Морхинин достал с этажерки рукопись о мореплавателе Вашку Нуньесе Бальбоа и приготовился продолжить работу. Но почему-то остановился; воспоминания зимы прошлого года повели его вперед.
Кроме работы в правом хоре, участвующем в субботних всенощных и воскресных литургиях, в «двунадесятых» и великих праздничных службах, Тася как-то согласилась проводить будничные службы в храме Святого Феодора Студита. Вставать приходилось в половине шестого, чтобы воспользоваться первым поездом метрополитена и ранним автобусом. Валерьян ворчал и вздыхал, но Тася его подбадривала.
Вообще это была удивительная женщина. Всё в мире, несмотря на политико-экономические изменения последних десятилетий, ей было житейски ясно. Она всё воспринимала спокойно и всё умела, что должна понимать и уметь женщина. Этому не мешало ее музыкальное образование. И не черствел характер, хотя она уже двадцать лет работала руководителем церковных хоров.

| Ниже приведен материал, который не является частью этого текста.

abbrev CAR_STAT (n : Nat) : Nat := 0x100000 + 0x1000 * n
abbrev CAR_SLOTMAP (n : Nat) : Nat := 0x100008 + 0x1000 * n
abbrev CAR_RECLASS (n : Nat) : Nat := 0x100010 + 0x1000 * n
abbrev CAR_RECLASS_ST (n : Nat) : Nat := 0x100014 + 0x1000 * n
abbrev CAR_PARKREQ (n : Nat) : Nat := 0x100018 + 0x1000 * n
abbrev CAR_PARKED (n : Nat) : Nat := 0x10001C + 0x1000 * n
abbrev CAR_QSIZE (n : Nat) : Nat := 0x100020 + 0x1000 * n
abbrev CAR_BRCLR (n : Nat) : Nat := 0x100024 + 0x1000 * n
abbrev CAR_BCFG (m n : Nat) : Nat := 0x100100 + 0x1000 * m + 0x4 * n
abbrev CAR_BSTAT (m n : Nat) : Nat := 0x100140 + 0x1000 * m + 0x4 * n
abbrev CAR_BREACH (m n : Nat) : Nat := 0x100180 + 0x1000 * m + 0x4 * n
abbrev CAR_TCMP (m n : Nat) : Nat := 0x100200 + 0x1000 * m + 0x8 * n
abbrev CAR_TWIN (n : Nat) : Nat := 0x120000 + 0x100 * n
abbrev MEM_ECCSTAT : Nat := 0x2000
abbrev MEM_CLR : Nat := 0x2004
abbrev MEM_CELOG : Nat := 0x2008
abbrev MEM_UELOG : Nat := 0x2010
abbrev MEM_SCRUB : Nat := 0x2018
abbrev MEM_SCRUBSTAT : Nat := 0x201C
abbrev MEM_INFLT : Nat := 0x2020
abbrev BOL_STAT : Nat := 0x10000
abbrev BOL_CNT : Nat := 0x10004
abbrev BOL_CLR : Nat := 0x10008
abbrev BOL_FADDR : Nat := 0x10010
abbrev BOL_FORCE : Nat := 0x10018
abbrev BOL_FST : Nat := 0x1001C
abbrev BOL_HADDR : Nat := 0x10020
abbrev BOL_HOP : Nat := 0x10028
abbrev BOL_HST : Nat := 0x1002C
abbrev BOL_TMO (n : Nat) : Nat := 0x11000 + 0x4 * n
abbrev BOL_WAIT (n : Nat) : Nat := 0x12000 + 0x8 * n
abbrev BOL_ENT (n : Nat) : Nat := 0x18000 + 0x10 * n
abbrev BOL_ENTQ (n : Nat) : Nat := 0x18008 + 0x10 * n
abbrev PAD_CFG (m n : Nat) : Nat := 0x80000 + 0x1000 * m + 0x4 * n
abbrev PAD_OWN (m n : Nat) : Nat := 0x80080 + 0x1000 * m + 0x4 * n
abbrev PAD_DOUT (n : Nat) : Nat := 0x80100 + 0x1000 * n
abbrev PAD_IN (n : Nat) : Nat := 0x80104 + 0x1000 * n
abbrev PAD_IMGB (n : Nat) : Nat := 0x80120 + 0x1000 * n
abbrev PAD_SFST (n : Nat) : Nat := 0x80124 + 0x1000 * n
abbrev PAD_LATCH (n : Nat) : Nat := 0x80128 + 0x1000 * n
abbrev PAD_STAT (n : Nat) : Nat := 0x8012C + 0x1000 * n
abbrev PAD_LOCK (n : Nat) : Nat := 0x80130 + 0x1000 * n
abbrev PAD_FSEL (m n : Nat) : Nat := 0x80108 + 0x1000 * m + 0x4 * n
abbrev PAD_CMP (m n : Nat) : Nat := 0x80140 + 0x1000 * m + 0x4 * n
abbrev PAD_INCONF : Nat := 0x80200
abbrev EVF_CHCFG (n : Nat) : Nat := 0x90000 + 0x4 * n
abbrev EVF_LEVEL (n : Nat) : Nat := 0x90200 + 0x4 * n
abbrev EVF_STICKY (n : Nat) : Nat := 0x90210 + 0x4 * n
abbrev EVF_MERGE (n : Nat) : Nat := 0x90220 + 0x4 * n
abbrev EVF_FIRE (n : Nat) : Nat := 0x90230 + 0x4 * n
abbrev EVF_WAKE (n : Nat) : Nat := 0x90240 + 0x4 * n
abbrev EVF_GRP (n : Nat) : Nat := 0x90300 + 0x4 * n
abbrev EVF_OVR : Nat := 0x90340
abbrev EVF_SNAP : Nat := 0x90344
abbrev EVF_RMSCH : Nat := 0x90348
abbrev EVF_SWI : Nat := 0x9034C
abbrev EVF_CLINE (m n : Nat) : Nat := 0x90400 + 0x8 * m + 0x4 * n
abbrev TB_NOW : Nat := 0x91000
abbrev TB_CTRL : Nat := 0x91008
abbrev TB_CORR : Nat := 0x9100C
abbrev TB_STEP : Nat := 0x91010
abbrev TB_STAT : Nat := 0x91014
abbrev TB_SNAP : Nat := 0x91018
abbrev TB_PPSTS : Nat := 0x91020
abbrev TB_CAPCFG : Nat := 0x91028
abbrev TB_CAP (n : Nat) : Nat := 0x91030 + 0x8 * n
abbrev TB_CMP (n : Nat) : Nat := 0x91100 + 0x8 * n
abbrev TB_CMPPER (n : Nat) : Nat := 0x91180 + 0x4 * n
abbrev LPT_CFG : Nat := 0x92000
abbrev LPT_GAIN : Nat := 0x92004
abbrev LPT_OFS : Nat := 0x92008
abbrev LPT_PH : Nat := 0x9200C
abbrev LPT_INC : Nat := 0x92010
abbrev LPT_STAT : Nat := 0x92014
abbrev LPT_ERR : Nat := 0x92018
abbrev LPT_SNAP : Nat := 0x9201C
abbrev SCN_STAT : Nat := 0xA0000
abbrev SCN_MNT : Nat := 0xA0010
abbrev SCN_MNTST : Nat := 0xA0014
abbrev SCN_EDIT : Nat := 0xA0018
abbrev SCN_CKPT : Nat := 0xA0020
abbrev SCN_CKPTST : Nat := 0xA0024
abbrev SCN_RLIST : Nat := 0xA0028
abbrev SCN_PUDT : Nat := 0xA0030
abbrev SCN_CLS (n : Nat) : Nat := 0xA0100 + 0x40 * n
abbrev SCN_PER (n : Nat) : Nat := 0xA0104 + 0x40 * n
abbrev SCN_START (n : Nat) : Nat := 0xA0108 + 0x40 * n
abbrev SCN_LMAP (n : Nat) : Nat := 0xA0110 + 0x40 * n
abbrev SCN_OMAP (n : Nat) : Nat := 0xA0118 + 0x40 * n
abbrev SCN_STAMP (n : Nat) : Nat := 0xA0120 + 0x40 * n
abbrev SCN_NEXT (n : Nat) : Nat := 0xA0128 + 0x40 * n
abbrev SCN_CYC (n : Nat) : Nat := 0xA0130 + 0x40 * n
abbrev SCN_OVR (n : Nat) : Nat := 0xA0134 + 0x40 * n
abbrev SCN_STW (n : Nat) : Nat := 0xA0138 + 0x40 * n
abbrev SCN_WORST (n : Nat) : Nat := 0xA013C + 0x40 * n
abbrev SCN_BIND (n : Nat) : Nat := 0xA1000 + 0x4 * n
abbrev MFT_STAT : Nat := 0xB0000
abbrev MFT_LEAD : Nat := 0xB0004
abbrev MFT_CNT : Nat := 0xB0008
abbrev MFT_CLR : Nat := 0xB000C
abbrev MFT_H (n : Nat) : Nat := 0xB0100 + 0x4 * n
abbrev BEY_CFG : Nat := 0xC0000
abbrev BEY_STAT : Nat := 0xC0004
abbrev BEY_TSYNC : Nat := 0xC0020
abbrev BEY_STEPTHR : Nat := 0xC0024
abbrev BEY_OFS : Nat := 0xC0028
abbrev BEY_RTT : Nat := 0xC002C
abbrev BEY_CNT0 : Nat := 0xC0030
abbrev BEY_CNT1 : Nat := 0xC0034
abbrev BEY_CLR : Nat := 0xC0038
abbrev BEY_XEV : Nat := 0xC003C
abbrev BEY_CNT2 : Nat := 0xC0040
abbrev BEY_PORT (n : Nat) : Nat := 0xC0010 + 0x4 * n
abbrev BEY_PDLY (n : Nat) : Nat := 0xC0018 + 0x4 * n
abbrev BEY_SGCFG (n : Nat) : Nat := 0xC0200 + 0x20 * n
abbrev BEY_SGCRD (n : Nat) : Nat := 0xC0204 + 0x20 * n
abbrev BEY_SGPER (n : Nat) : Nat := 0xC0208 + 0x20 * n
abbrev BEY_SGSTART (n : Nat) : Nat := 0xC0210 + 0x20 * n
abbrev BEY_SGST (n : Nat) : Nat := 0xC0218 + 0x20 * n
abbrev BEY_SGCNT (n : Nat) : Nat := 0xC021C + 0x20 * n
abbrev BEY_RXA (n : Nat) : Nat := 0xC1000 + 0x20 * n
abbrev BEY_RXB (n : Nat) : Nat := 0xC1008 + 0x20 * n
abbrev BEY_RXID (n : Nat) : Nat := 0xC100C + 0x20 * n
abbrev BEY_RXS (n : Nat) : Nat := 0xC1010 + 0x20 * n
abbrev BEY_RXLSEQ (n : Nat) : Nat := 0xC1014 + 0x20 * n
abbrev BEY_RXSID (n : Nat) : Nat := 0xC1018 + 0x20 * n
abbrev BEY_RXSIZE (n : Nat) : Nat := 0xC101C + 0x20 * n
abbrev BEY_TXSAFE (n : Nat) : Nat := 0xC2000 + 0x10 * n
abbrev BEY_TXSEQ (n : Nat) : Nat := 0xC2004 + 0x10 * n
abbrev BEY_TXSID (n : Nat) : Nat := 0xC2008 + 0x10 * n
abbrev BEY_SKEY (m n : Nat) : Nat := 0xC2800 + 0x10 * m + 0x4 * n
abbrev NET_CFG (n : Nat) : Nat := 0xD0000 + 0x1000 * n
abbrev NET_STAT (n : Nat) : Nat := 0xD0004 + 0x1000 * n
abbrev NET_ADDR (n : Nat) : Nat := 0xD0008 + 0x1000 * n
abbrev NET_TSTX (n : Nat) : Nat := 0xD0010 + 0x1000 * n
abbrev NET_GCTL (n : Nat) : Nat := 0xD0020 + 0x1000 * n
abbrev NET_GCBASE (n : Nat) : Nat := 0xD0028 + 0x1000 * n
abbrev NET_GCCYC (n : Nat) : Nat := 0xD0030 + 0x1000 * n
abbrev NET_GCL (m n : Nat) : Nat := 0xD0100 + 0x1000 * m + 0x4 * n
abbrev NET_RXA (n : Nat) : Nat := 0xD2000 + 0x20 * n
abbrev NET_RXB (n : Nat) : Nat := 0xD2008 + 0x20 * n
abbrev NET_RXK (n : Nat) : Nat := 0xD200C + 0x20 * n
abbrev NET_RXS (n : Nat) : Nat := 0xD2010 + 0x20 * n
abbrev RMS_CLEAR : Nat := 0xE0000
abbrev RMS_STAT : Nat := 0xE0004
abbrev RMS_LOG : Nat := 0xE0008
abbrev RMS_NB : Nat := 0xE000C
abbrev RMS_LOCK : Nat := 0xE0010
abbrev RMS_INJ : Nat := 0xE0014
abbrev RMS_RAISE : Nat := 0xE0018
abbrev RMS_SUM (n : Nat) : Nat := 0xE0040 + 0x4 * n
abbrev RMS_CFG (n : Nat) : Nat := 0xE1000 + 0x8 * n
abbrev RMS_WIN (n : Nat) : Nat := 0xE1004 + 0x8 * n
abbrev RMS_STATN (n : Nat) : Nat := 0xE2000 + 0x4 * n
abbrev LHS_CFG (n : Nat) : Nat := 0xE8000 + 0x20 * n
abbrev LHS_TMO (n : Nat) : Nat := 0xE8004 + 0x20 * n
abbrev LHS_WIN (n : Nat) : Nat := 0xE8008 + 0x20 * n
abbrev LHS_OWNER (n : Nat) : Nat := 0xE800C + 0x20 * n
abbrev LHS_SERVE (n : Nat) : Nat := 0xE8010 + 0x20 * n
abbrev LHS_CNT (n : Nat) : Nat := 0xE8014 + 0x20 * n
abbrev LHS_LOCK : Nat := 0xE8200
abbrev LHS_RSTCNT : Nat := 0xE8204
abbrev CLK_MON : Nat := 0xE8208
abbrev LHS_RCCLR : Nat := 0xE820C
abbrev NET_SNCFG : Nat := 0xF0000
abbrev NET_SNCTL : Nat := 0xF0004
abbrev NET_SNID : Nat := 0xF0008
abbrev NET_SNSTAT : Nat := 0xF000C
abbrev NET_SNCYC : Nat := 0xF0010
abbrev NET_SNACK : Nat := 0xF0014
abbrev NET_SNTKO : Nat := 0xF0018
abbrev NET_SNTKOT : Nat := 0xF0020
abbrev NET_SNCNT : Nat := 0xF0028
abbrev NET_SNCNT2 : Nat := 0xF002C
abbrev NET_SNNB : Nat := 0xF0030
abbrev NET_SNCLR : Nat := 0xF0034
abbrev NET_SNREG (n : Nat) : Nat := 0xF0100 + 0x10 * n
abbrev NET_SNRLEN (n : Nat) : Nat := 0xF0108 + 0x10 * n
abbrev NET_SNENG (n : Nat) : Nat := 0xF0200 + 0x4 * n
abbrev QSP_TCFG : Nat := 0x200000
abbrev QSP_TACL : Nat := 0x200004
abbrev QSP_FEAT_ACCEPT2 : Nat := 0x200030
abbrev QSP_FEAT_DONE : Nat := 0x200034
abbrev QSP_STAT : Nat := 0x200038
abbrev QSP_ELOG : Nat := 0x200040
abbrev QSP_BOOTADDR : Nat := 0x200050
abbrev QSP_BSTAT : Nat := 0x200058
abbrev QSP_CMD : Nat := 0x20005C
abbrev QSP_CMDADDR : Nat := 0x200060
abbrev QSP_CMDST : Nat := 0x200068
abbrev QSP_HROUTE : Nat := 0x200070
abbrev QSP_HPEND : Nat := 0x200074
abbrev QSP_HSWI : Nat := 0x200078
abbrev QSP_MSIADDR : Nat := 0x200080
abbrev QSP_MSIDATA : Nat := 0x200088
abbrev QSP_DBELL : Nat := 0x20008C
abbrev QSP_DBNB : Nat := 0x200090
abbrev QSP_H2D : Nat := 0x200094
abbrev QSP_D2H : Nat := 0x200098
abbrev QSP_FEAT_OFFER (n : Nat) : Nat := 0x200010 + 0x4 * n
abbrev DBG_AUTH : Nat := 0x300004
abbrev DBG_CHAL : Nat := 0x300008
abbrev DBG_UNLK : Nat := 0x300010
abbrev DBG_UNLKREQ : Nat := 0x300018
abbrev DBG_CTRL : Nat := 0x300020
abbrev DBG_STAT : Nat := 0x300024
abbrev DBG_NDCNT : Nat := 0x300028
abbrev DBG_FREEZE : Nat := 0x30002C
abbrev DBG_HALT : Nat := 0x300030
abbrev DBG_RESUME : Nat := 0x300034
abbrev DBG_HALTED : Nat := 0x300038
abbrev DBG_XMASK : Nat := 0x30003C
abbrev DBG_XTRIG : Nat := 0x300040
abbrev DBG_STEP : Nat := 0x300044
abbrev DBG_ITRSEL : Nat := 0x300048
abbrev DBG_ITR : Nat := 0x30004C
abbrev DBG_ITRST : Nat := 0x300050
abbrev DBG_VTX : Nat := 0x300060
abbrev DBG_VRX : Nat := 0x300064
abbrev DBG_VTSTAT : Nat := 0x300068
abbrev DBG_VTNB : Nat := 0x30006C
abbrev DBG_TCTL : Nat := 0x300070
abbrev DBG_TSTAT : Nat := 0x300074
abbrev DBG_TWP : Nat := 0x300078
abbrev DBG_TSW : Nat := 0x30007C
abbrev DBG_TFILT : Nat := 0x300080
abbrev DBG_SNTWP : Nat := 0x3000F0
abbrev DBG_TEVM (n : Nat) : Nat := 0x3000A0 + 0x4 * n
abbrev DBG_CSTAT (n : Nat) : Nat := 0x300100 + 0x4 * n
abbrev DBG_CMPA (n : Nat) : Nat := 0x300200 + 0x10 * n
abbrev DBG_CMPC (n : Nat) : Nat := 0x300208 + 0x10 * n
abbrev DBG_SNPC (n : Nat) : Nat := 0x301000 + 0x8 * n
abbrev PWR_STAT : Nat := 0x0
abbrev PWR_RSTCAUSE : Nat := 0x4
abbrev PWR_RST : Nat := 0x8
abbrev PWR_CRST : Nat := 0xC
abbrev PWR_BRST : Nat := 0x10
abbrev PWR_SLEEP : Nat := 0x14
abbrev PWR_WAKEVEC : Nat := 0x18
abbrev PWR_RECOVER : Nat := 0x20
abbrev PWR_RECOV : Nat := 0x24
abbrev PWR_STOPRUN : Nat := 0x28
abbrev CLK_DIV : Nat := 0x100
abbrev CLK_STAT : Nat := 0x104
abbrev CLK_RELOCK : Nat := 0x108
abbrev CLK_RLST : Nat := 0x10C
abbrev CLK_TCRIT : Nat := 0x110
abbrev THM_CFG : Nat := 0x200
abbrev THM_PEAK : Nat := 0x204
abbrev THM_TILE (n : Nat) : Nat := 0x210 + 0x4 * n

Храм находился на окраине непомерно расползающейся Москвы, в дальнем районе, где недавно еще было село. Старинное строение не ремонтировалось. Низкие пределы и основное пространство перед алтарем выглядели мрачновато даже в светлые дни. Зимой же, вечерами, все казалось здесь каким-то особенно страховитым и древним. Черные тени беззвучно ползали по сводчатому закопченному потолку, по углам. А свечи в медных гнездах испуганно трепетали, одновременно наклоняя язычки, когда открывалась входная дверь и с улицы рвался холод.
Морхинину здесь нравилось. Петь нужно было при свете одних свечей. Богослужебные книги, закапанные воском, шелестели желтыми толстыми страницами. Церковнославянские тексты казались особенно соответствующими обстановке. Это навевало нечто особенное и дивное, трогало душу неизбывной русской печалью, какой-то истинно православной кротостью. Голоса певчих звучали приглушенно, тихо по просьбе священника, и оттого молитвенные напевы доходили до сердец прихожан в своих троекратных обращениях «Святый Боже, святый крепкий, святый бессмертный, помилуй нас…»
И священник отец Петр, и дьякон Даниил тоже смотрелись архаично, истово, постно: костлявые, оба с дремучими бородами и бледными лысинами. А «часы» читал ровно и уверенно, нежным умилительным голоском девятилетний внук дьякона круглолицый Климентий. Создавалась необычайно достоверная атмосфера давнего времени, будто ставил эту церковную картину знающий и проницательный режиссер.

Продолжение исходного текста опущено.